(Dataset entries)
/-- Element `i` of a register is the bit of its value at the place counted from the end (R19). -/
theorem getElem?_eq_bit_of_val {r : BitReg} {i : Nat} (hi : i < r.length) :
    r[i]? = some (decide (val r / 2 ^ (r.length - (i + 1)) % 2 = 1)) := by
  have htake : r.take (i + 1) = r.take i ++ [r[i]] := List.take_succ_eq_append_getElem hi
  have hval := (val_take_drop r (i + 1)).1
  rw [htake, val_append_bit] at hval
  rw [← hval, List.getElem?_eq_getElem hi]
  cases r[i] <;> simp

/-- Settles O21: a value below 256 fills the eight places, so element `i` is its bit `7 - i`. -/
theorem txPFinalLevels : Obligations.TxPFinalLevels := by
  intro s v hs hf hv
  obtain ⟨t, ht, -, hpins⟩ := exec_txP_shows hs hf v
  have hfit : blen v ≤ 8 := (blen_le_iff (by decide) v).2 hv
  have hlen : (encodeValueBits v 8).length = 8 := by rw [length_encode, max_eq_right hfit]
  refine ⟨t, ht, fun i p hp => ?_⟩
  obtain ⟨hi, hdir, hlevel⟩ := hpins i p hp
  have hbit := getElem?_eq_bit_of_val (r := encodeValueBits v 8) (hlen.symm ▸ hi)
  rw [val_encode, hlen, Nat.add_comm i 1, ← Nat.sub_sub] at hbit
  exact ⟨hdir, hlevel.trans hbit, hlevel⟩

/-- ERR in CORRECTED mode after a value that overflows the eight pins (R26). -/
theorem errResult_corrected_of_lt {len cap : Nat} (h : cap < len) : errResult .corrected (max len cap) cap = true := by
  simp [errResult, h]

/-- Settles O22: the pins show the first eight bits of the register, whose value is that of R84 (d). -/
theorem txPOverflowLevels : Obligations.TxPOverflowLevels := by
  intro s v hs hf hv
  obtain ⟨t, ht, herr, hpins⟩ := exec_txP_shows hs hf v
  have hover : 8 < blen v := Nat.lt_of_not_le fun hle => Nat.not_lt.2 hv ((blen_le_iff (by decide) v).1 hle)
  have hlen : (encodeValueBits v 8).length = blen v := by rw [length_encode, max_eq_left hover.le]
  refine ⟨t, (encodeValueBits v 8).take 8, ht, ?_, ?_, fun i p hp => ?_, fun hm => ?_, fun hm => ?_⟩
  · rw [List.length_take, hlen, min_eq_left hover.le]
  · rw [(val_take_drop _ 8).1, val_encode, hlen]
  · obtain ⟨hi, -, hlevel⟩ := hpins i p hp
    rw [hlevel, List.getElem?_take_of_lt hi]
  · rw [herr, hm]
    rfl
  · rw [herr, hm, errResult_corrected_of_lt hover]

/-! ### The sample (R91, R92, R102) -/

/-- The two samples (R63). -/
theorem eq_rx_of_samples {i : Instr} (hk : i.kind = .samples) : i = .rxP ∨ i = .rxB := by
  cases i with
  | rxP => exact .inl rfl
  | rxB => exact .inr rfl
  | openP | txP | closeP | openB | txB | closeB => cases hk

/-- Both samples are legal on an open block and have one body (R66, R92, R102). -/
theorem exec_samples_legal {i : Instr} {s : State} (hk : i.kind = .samples) (hsup : s.Supported i.mode)
    (hl : s.cur.life = .opened) :
    exec i s = endOf ((sample (s.setBusy true)).bind fun r s => .done (some r) s) := by
  rcases eq_rx_of_samples hk with rfl | rfl
  · exact exec_legal hsup hl
  · exact exec_legal hsup hl

/-- A sample that completes leaves its reads and its response. -/
theorem exec_samples_done {i : Instr} {s : State} (hk : i.kind = .samples) (hs : s.Ready i.mode .opened)
    (hf : s.NoFail (2 * s.cur.cfg.nin)) :
    exec i s = .next ((s.perform (2 * s.cur.cfg.nin)
      (sampleEvents s.cur.cfg (s.sampleLevels s.cur.cfg.nin))).pushResponse
        ⟨.ok, some (s.sampleLevels s.cur.cfg.nin)⟩) := by
  obtain ⟨hsup, hidle, hlife⟩ := hs
  rw [exec_samples_legal hk hsup hlife, sample_run (s.setBusy true) hf,
    ← finish_idle (s := s.perform _ (sampleEvents s.cur.cfg (s.sampleLevels s.cur.cfg.nin))) hidle]
  rfl

theorem length_sampleLevels (s : State) (n : Nat) : (s.sampleLevels n).length = n := by
  simp [State.sampleLevels]

/-- Element `i` of a sample is what the world presented at its read (R33, R91). -/
theorem getElem?_sampleLevels (s : State) {n i : Nat} (hi : i < n) :
    (s.sampleLevels n)[i]? = some (s.answer (s.calls + 2 * i + 1)).level := by
  simp [State.sampleLevels, hi]

/-- Settles O23: the two samples are one body, and its result is the levels at the reads. -/
theorem rxCompletes : Obligations.RxCompletes := by
  rintro s hf r rfl
  exact ⟨fun hs => exec_samples_done (i := .rxP) rfl hs hf, fun hs => exec_samples_done (i := .rxB) rfl hs hf,
    length_sampleLevels s _, fun i hi => getElem?_sampleLevels s hi⟩

/-- After the events of a sample every pin of the bank is an input (R91). -/
theorem dir_inPin_sampleEvents {c : Config} (hn : c.inPins.Nodup) {levels : BitReg} (hl : levels.length = c.nin)
    {p : PinId} (hp : p ∈ c.inPins) (keeps : Bool) (ps : Pins) :
    ((ps.replay keeps (sampleEvents c levels)).get p).dir = .inp := by
  have hfst : (c.inPins.zip levels).map Prod.fst = c.inPins := List.map_fst_zip hl.ge
  rw [← hfst] at hp
  obtain ⟨e, he, rfl⟩ := List.mem_map.1 hp
  exact Pins.replay_turns (Q := fun _ cell => cell.dir = .inp) pinReadEvents_pin
    (fun e keeps ps => Pins.dir_pinRead ps keeps e) (hfst.symm ▸ hn) keeps ps e he

/-- Settles O25: each input is as its own turn left it, and the events of a sample spare every other pin. -/
theorem rxLeavesInputs : Obligations.RxLeavesInputs := by
  intro i s hk hs hf
  refine ⟨_, exec_samples_done hk hs hf, fun p hp => ?_, fun p hp => ?_⟩
  · obtain ⟨⟨-, -, -, hwf, -⟩, -, -⟩ := hs
    exact dir_inPin_sampleEvents (inPins_nodup hwf) (length_sampleLevels s _) hp _ _
  · exact (sampleEvents_spares hp _).get_replay _ _

/-! ### How many pin calls a command makes (R93, R103) -/

theorem callBound_of_samples {i : Instr} (hk : i.kind = .samples) (c : Config) : i.callBound c = 2 * c.nin := by
  rcases eq_rx_of_samples hk with rfl | rfl <;> rfl

/-- However a command ends, the pin calls it has made are within its bound; a failing call `n` is number `n + 1`. -/
theorem Ends.calls {i : Instr} {s t : State} (h : Ends s i t) :
    ∃ n, t.calls = s.calls + n ∧ n ≤ i.callBound s.cur.cfg := by
  cases h with
  | lifecycle | opened | invalid => exact ⟨0, rfl, Nat.zero_le _⟩
  | txPDone | txBDone | closePDone | closePFail | closeBDone | closeBRelease => exact ⟨_, rfl, le_rfl⟩
  | txPFail _ _ hn | txBFail _ _ hn => exact ⟨_, rfl, hn⟩
  | closeBFail _ hn => exact ⟨_, rfl, Nat.le_succ_of_le hn⟩
  | rxDone hk => exact ⟨_, rfl, (callBound_of_samples hk _).ge⟩
  | rxFail hk _ hn => exact ⟨_, rfl, callBound_of_samples hk _ ▸ hn⟩

/-- Settles O51, by the ways a command ends. -/
theorem pinCallBound : Obligations.PinCallBound := by
  intro i s t h
  obtain ⟨n, hn, hbound⟩ := (exec_cases h).2.calls
  omega

end Sys2Proof.Machine
end

section
/-! The bus transport (42_bus_transport.md): what a completed TX.B leaves, the bits it sends, the levels and the time of
its bit-cycles. -/

namespace Sys2Proof.Machine

/-! ### TX.B as a whole (R95, R96) -/

/-- Settles O26: the body of the command runs whole, and on an idle block its end leaves only the response. -/
theorem txBCompletes : Obligations.TxBCompletes := by
  intro s v ⟨hsup, hidle, hlife⟩ hf
  rw [exec_legal hsup hlife]
  simp only [bodyOf, nonNegative_natCast, Res.bind_done]
  rw [busTransmit_run (s.setBusy true) v hf,
    ← finish_setErr_of_opened (s := s.perform (5 * s.cur.cfg.w) (busEvents s.cur.cfg v)) hidle hlife]
  rfl

/-! ### The configuration of a ready bus block (R16) -/

/-- R16 (e): the two pins of the bus are distinct. -/
theorem dataPin_ne_clockPin {c : Config} (hw : c.wf = true) (hm : c.mode = .bus) : c.dataPin ≠ c.clockPin := by
  obtain ⟨-, -, -, -, -, hn⟩ := wf_clauses hw
  have hpins : [c.dataPin, c.clockPin].Nodup := (((pins_nodup_iff c).1 hn).2 hm).of_append_right
  simpa using hpins

/-- What R16 gives a ready bus block that its transmits rest on. -/
theorem State.Ready.bus_clauses {s : State} {l : Life} (h : s.Ready .bus l) :
    1 ≤ s.cur.cfg.w ∧ Config.minSettle ≤ s.cur.cfg.tSettle ∧ s.cur.cfg.dataPin ≠ s.cur.cfg.clockPin := by
  obtain ⟨⟨-, -, hmode, hwf, -⟩, -, -⟩ := h
  obtain ⟨hw, -, -, -, hsettle, -⟩ := wf_clauses hwf
  exact ⟨hw, hsettle, dataPin_ne_clockPin hwf hmode⟩

/-! ### The bits a TX.B sends (R99, R100) -/

/-- The register is never shorter than the bus is wide, so `W` bits are sent (R78). -/
theorem length_take_encode (v w : Nat) : ((encodeValueBits v w).take w).length = w := by
  rw [List.length_take, length_encode, min_eq_left (le_max_right ..)]
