-- ==== Sys2Proof/Machine/Padder.lean ====
section
/-! DEFINITION. The message padder (41_padder.md): the contract Pad, the geometry of the padding, and the operation PAD. -/

namespace Sys2Proof.Machine

/-- Z, the number of zero bytes (R122): (55 - L) mod 64, the remainder in 0..63. -/
def zeroCount (len : Nat) : Nat := ((55 - (len : Int)) % 64).toNat

/-- PLEN = L + 1 + Z + 8 (R122). -/
def paddedLength (len : Nat) : Nat := len + 1 + zeroCount len + 8

/-- NBLK = (L + 8) div 64 + 1 (R122). -/
def blockCount (len : Nat) : Nat := (len + 8) / 64 + 1

/-- The length field of Pad as a number (R125): 8 * L, exact. Above MAX_LEN, where it does not fit 64 bits, a free value (log 26). -/
def padBits (len : Nat) : BitVec 64 :=
  if 8 * len < 2 ^ 64 then BitVec.ofNat 64 (8 * len) else Config.padBitsBeyond len

/-- `Pad(msg)` (R125): message, marker 0x80, zeros, and the bit length as eight bytes. The spec defines it up to MAX_LEN only (R125, U8);
for a longer message the model keeps the layout, with a free length field (log 26, DESIGN CHOICE, unsafe). -/
def padMessage (msg : List Byte) : List Byte :=
  msg ++ [0x80] ++ List.replicate (zeroCount msg.length) 0x00 ++ be64 (padBits msg.length)

/-- BITLEN of PAD (R120, R121): 8 * LEN, exact. Where it does not fit 64 bits, which START rules out (R25), a free value (log 11). -/
def bitlenOf (len : BitVec 64) : BitVec 64 :=
  if 8 * len.toNat < 2 ^ 64 then BitVec.ofNat 64 (8 * len.toNat) else Config.bitlenBeyond len

/-- NBLK of PAD (R120, R122), exact. Where it does not fit 56 bits, which START rules out (R26), a free value (log 11). -/
def nblkOf (len : BitVec 64) : BitVec 56 :=
  if blockCount len.toNat < 2 ^ 56 then BitVec.ofNat 56 (blockCount len.toNat) else Config.nblkBeyond len

/-- PAD (R120). -/
def execPad (s : State) : Host.Outcome State Fault Refusal :=
  .next (((s.putBitlen (bitlenOf s.len)).putNblk (nblkOf s.len)).putPhase Phase.inith)

end Sys2Proof.Machine
end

Exercise prompt - Of the entries above, transcribe exactly those lines that fall between the line containing "other pin. -/" and the line containing "callBound_of_samples hk _ ▸ hn⟩", together with those two lines.

Problem solution -
/-- Settles O25: each input is as its own turn left it, and the events of a sample spare every other pin. -/
theorem rxLeavesInputs : Obligations.RxLeavesInputs := by
  intro i s hk hs hf
  refine ⟨_, exec_samples_done hk hs hf, fun p hp => ?_, fun p hp => ?_⟩
  · obtain ⟨⟨-, -, -, hwf, -⟩, -, -⟩ := hs
    exact dir_inPin_sampleEvents (inPins_nodup hwf) (length_sampleLevels s _) hp _ _
  · exact (sampleEvents_spares hp _).get_replay _ _

/-! ### How many pin calls a command makes (R93, R103) -/

theorem callBound_of_samples {i : Instr} (hk : i.kind = .samples) (c : Config) : i.callBound c = 2 * c.nin := by
  rcases eq_rx_of_samples hk with rfl | rfl <;> rfl

/-- However a command ends, the pin calls it has made are within its bound; a failing call `n` is number `n + 1`. -/
theorem Ends.calls {i : Instr} {s t : State} (h : Ends s i t) :
    ∃ n, t.calls = s.calls + n ∧ n ≤ i.callBound s.cur.cfg := by
  cases h with
  | lifecycle | opened | invalid => exact ⟨0, rfl, Nat.zero_le _⟩
  | txPDone | txBDone | closePDone | closePFail | closeBDone | closeBRelease => exact ⟨_, rfl, le_rfl⟩
  | txPFail _ _ hn | txBFail _ _ hn => exact ⟨_, rfl, hn⟩
  | closeBFail _ hn => exact ⟨_, rfl, Nat.le_succ_of_le hn⟩
  | rxDone hk => exact ⟨_, rfl, (callBound_of_samples hk _).ge⟩
  | rxFail hk _ hn => exact ⟨_, rfl, callBound_of_samples hk _ ▸ hn⟩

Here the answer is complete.